Het tweede probleem, dat ik in de antwoorden zie, is dat de misverstanden rondom burgerberaden nog steeds niet zijn weggenomen. Met name in de reactie van GB zit het levensgrote misverstand dat  het zou gaan om één groep mensen, die – wellicht zelfs voor de eeuwigheid – in het burgerberaad zouden zitten. Het tegendeel is het geval. Bij elk burgerberaad gaat het om een nieuwe, voor dat beraad geselecteerde groep mensen, die door de manier van selecteren een dwarsdoorsnede vormen van de Westerveldse bevolking. Door dat misverstand komt GB niet toe aan de werkelijke beoordeling van het idee van burgerberaden.

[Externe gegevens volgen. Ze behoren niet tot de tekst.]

-- ==== Sys2Proof/Certificates/Slice0/Obligations.lean ====
section
/-! DEFINITION. The statements for the provers. -/

open Sys2Proof Sys2Proof.Machine

/-! ## Encoding and the step -/

/-- Every operation the ports can carry comes back from its transfer, with every operand at every value
(spec/30_encoding.md R100, R101, R103). -/
def Obligations.DecodeEncodeRoundTrip : Prop :=
  ∀ i : Instr, i.wellFormed = true → decode (encode i) = .ok i

/-- The code map of spec/30_encoding.md R101. -/
def Obligations.OperationCodeMap : Prop :=
  ∀ t : Transfer,
    (t.op = 0x01 → decode t = .ok .encode) ∧
    (t.op = 0x02 → decode t = .ok .decode) ∧
    (t.op = 0x03 → decode t = .ok .codecFcount) ∧
    (t.op = 0x04 → decode t = .ok .codecWheader) ∧
    (t.op = 0x05 → decode t = .ok .codecWpayload) ∧
    (t.op = 0x06 → decode t = .ok .codecRheader) ∧
    (t.op = 0x07 → decode t = .ok .codecWalk) ∧
    (t.op = 0x10 → decode t = .ok (.snkWbits (portSequence t.len t.bits))) ∧
    (t.op = 0x11 → decode t = .ok (.snkWint t.word)) ∧
    (t.op = 0x12 → decode t = .ok .snkWstr) ∧
    (t.op = 0x13 → decode t = .ok .snkClose) ∧
    (t.op = 0x20 → decode t = .ok .srcRbit) ∧
    (t.op = 0x21 → decode t = .ok .srcRint) ∧
    (t.op = 0x22 → decode t = .ok .srcRstr) ∧
    (t.op = 0x23 → decode t = .ok .srcClose) ∧
    (t.op = 0x30 → decode t = .ok (.pqInsert t.word t.node)) ∧
    (t.op = 0x31 → decode t = .ok .pqDelmin) ∧
    (t.op = 0x32 → decode t = .ok .pqPeek) ∧
    (t.op = 0x33 → decode t = .ok .pqIsempty) ∧
    (t.op = 0x34 → decode t = .ok .pqIsfull) ∧
    (t.op = 0x35 → decode t = .ok .pqSize) ∧
    (t.op = 0x40 → decode t = .ok .htBuild) ∧
    (t.op = 0x41 → decode t = .ok .htGencodes) ∧
    (t.op = 0x42 → decode t = .ok .htSer) ∧
    (t.op = 0x43 → decode t = .ok .htDeser)

/-- The 231 codes that are not of spec/30_encoding.md R101 are refused by name on a unit bus, and no
other code is (the refusal is the model's choice, log 12). -/
def Obligations.UnassignedCodesRefused : Prop :=
  ∀ (s : State) (t : Transfer) (rest : List Stimulus), s.stim = .issue t :: rest →
    (step s = .refused (.unassignedCode t.op) ↔
      t.op.toNat ∉ [0x01, 0x02, 0x03, 0x04, 0x05, 0x06, 0x07, 0x10, 0x11, 0x12, 0x13, 0x20, 0x21, 0x22, 0x23,
        0x30, 0x31, 0x32, 0x33, 0x34, 0x35, 0x40, 0x41, 0x42, 0x43])

/-- A transfer that decodes to an operation makes the step that operation, with the transfer taken off the
queue of stimuli (log 2, log 3). -/
def Obligations.StepRunsIssuedOperation : Prop :=
  ∀ (s : State) (t : Transfer) (rest : List Stimulus) (i : Instr),
    s.stim = .issue t :: rest → decode t = .ok i → step s = exec i { s with stim := rest }

/-! ## The command port, reset, STATUS -/

/-- spec/60_exceptions.md R249: a code other than 0x01 and 0x02 while the block is not busy; no port call
is made and no other register changes. -/
def Obligations.IllegalCommandTaken : Prop :=
  ∀ (s : State) (op : BitVec 8) (rest : List Stimulus),
    s.stim = .command op :: rest → op ≠ 0x01 → op ≠ 0x02 → s.busy = false →
    step s = .next { s with stim := rest, err := .illegalCommand, phase := .failed }

/-- spec/70_reset_and_hazards.md R288: a command while `BUSY` = 1 has no effect at all. -/
def Obligations.CommandIgnoredWhileBusy : Prop :=
  ∀ (s : State) (op : BitVec 8) (rest : List Stimulus),
    s.stim = .command op :: rest → s.busy = true → step s = .next { s with stim := rest }

/-- spec/70_reset_and_hazards.md R272: every register and table at its start value, so that nothing of an
earlier invocation is left. That the result port carries nothing then is the model's choice (log 11). -/
def Obligations.CommandStartsInvocation : Prop :=
  ∀ (s : State) (op : BitVec 8) (rest : List Stimulus),
    s.stim = .command op :: rest → op = 0x01 ∨ op = 0x02 → s.busy = false →
    ∃ u, step s = .next u ∧
      u.phase = (if op = 0x01 then .eCount else .dHeader) ∧ u.err = .none ∧
      u.total = 0 ∧ u.remain = 0 ∧ u.cursor = 255 ∧ u.root = 255 ∧
      u.nnodes = 0 ∧ u.hsize = 0 ∧ u.seq = 0 ∧ u.sp = 0 ∧ u.serlen = 0 ∧
      u.wbuf = 0 ∧ u.wcnt = 0 ∧ u.rbuf = 0 ∧ u.rcnt = 0 ∧ u.sclosed = false ∧ u.rclosed = false ∧
      (∀ sym, u.freqAt sym = 0) ∧ (∀ sym, u.clen sym = 0) ∧
      u.code = Vector.replicate 128 [] ∧ u.heap = [] ∧ u.nodes = [] ∧ u.stk = [] ∧ u.ser = [] ∧
      u.result = .none ∧ u.env = s.env ∧ u.stim = rest

/-- spec/70_reset_and_hazards.md R270, R271: the reset values of spec/10_state.md R39 from any state, busy
or not; the host's streams are left as they are; a block that is not busy then waits. -/
def Obligations.ResetAppliesAtOnce : Prop :=
  (∀ (s : State) (rest : List Stimulus), s.stim = .reset :: rest →
    ∃ u, step s = .next u ∧
      u.phase = .idle ∧ u.err = .none ∧ u.total = 0 ∧ u.remain = 0 ∧ u.cursor = 255 ∧ u.root = 255 ∧
      u.nnodes = 0 ∧ u.hsize = 0 ∧ u.seq = 0 ∧ u.sp = 0 ∧ u.serlen = 0 ∧
      u.wbuf = 0 ∧ u.wcnt = 0 ∧ u.rbuf = 0 ∧ u.rcnt = 0 ∧ u.sclosed = false ∧ u.rclosed = false ∧
      (∀ sym, u.freqAt sym = 0) ∧ (∀ sym, u.clen sym = 0) ∧
      u.code = Vector.replicate 128 [] ∧ u.heap = [] ∧ u.nodes = [] ∧ u.stk = [] ∧ u.ser = [] ∧
      u.status = 0x0000 ∧ u.env = s.env ∧ u.stim = rest) ∧
  (∀ s : State, s.stim = [] → s.busy = false → step s = .next s)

En tenslotte zie ik een derde soort ‘bezwaren’ genoemd worden, namelijk de praktische bezwaren, waarbij gezegd wordt: we zijn te klein, het kost veel geld of veel tijd van de ambtelijke organisatie. Alsof er voorgesteld wordt om jaarlijks twee burgerberaden te organiseren. Dat is onzin natuurlijk. Het inzetten van een burgerberaad moet slechts in een beperkt aantal gevallen en bij een beperkte groep onderwerpen. Wellicht zou het gaan om één burgerberaad per raadsperiode. Maar misschien zelfs dat niet. Het is een vorm die inzetbaar is in uitzonderlijke gevallen, waartoe de gekozen gemeenteraad op basis van een grondige afweging een gedegen keuze maakt. En dan: de ervaring van de afgelopen jaren laat zien, dat het burgerberaad geschikt te maken is voor grote gemeenten (waarvoor ook specifieke vragen gelden), en voor kleine gemeenten. En dat het passend te maken is op het vlak van financiën en ambtelijke inzet. En dat geldt per burgerberaad ook voor al die andere randvoorwaardelijke vragen.

Bij die laatste groep antwoorden zie ik ook wel, dat men het onder voorwaarden wel zou willen overwegen. Het wordt niet categorisch afgewezen, als maar dit is opgelost of dat zou gelden. Het is misschien jammer dat we na twee jaar raadswerkgroep op dit punt nog niet klaar lijken te zijn met het voorwerk. Mijn fractie heeft in principe een motie voorbereid, die we zo deze week nog zouden kunnen verspreiden en die we volgende week zouden kunnen bespreken. We zullen aan de hand van deze bespreking zien in hoeverre dat nu opportuun is. Ik kom daar in tweede termijn op terug.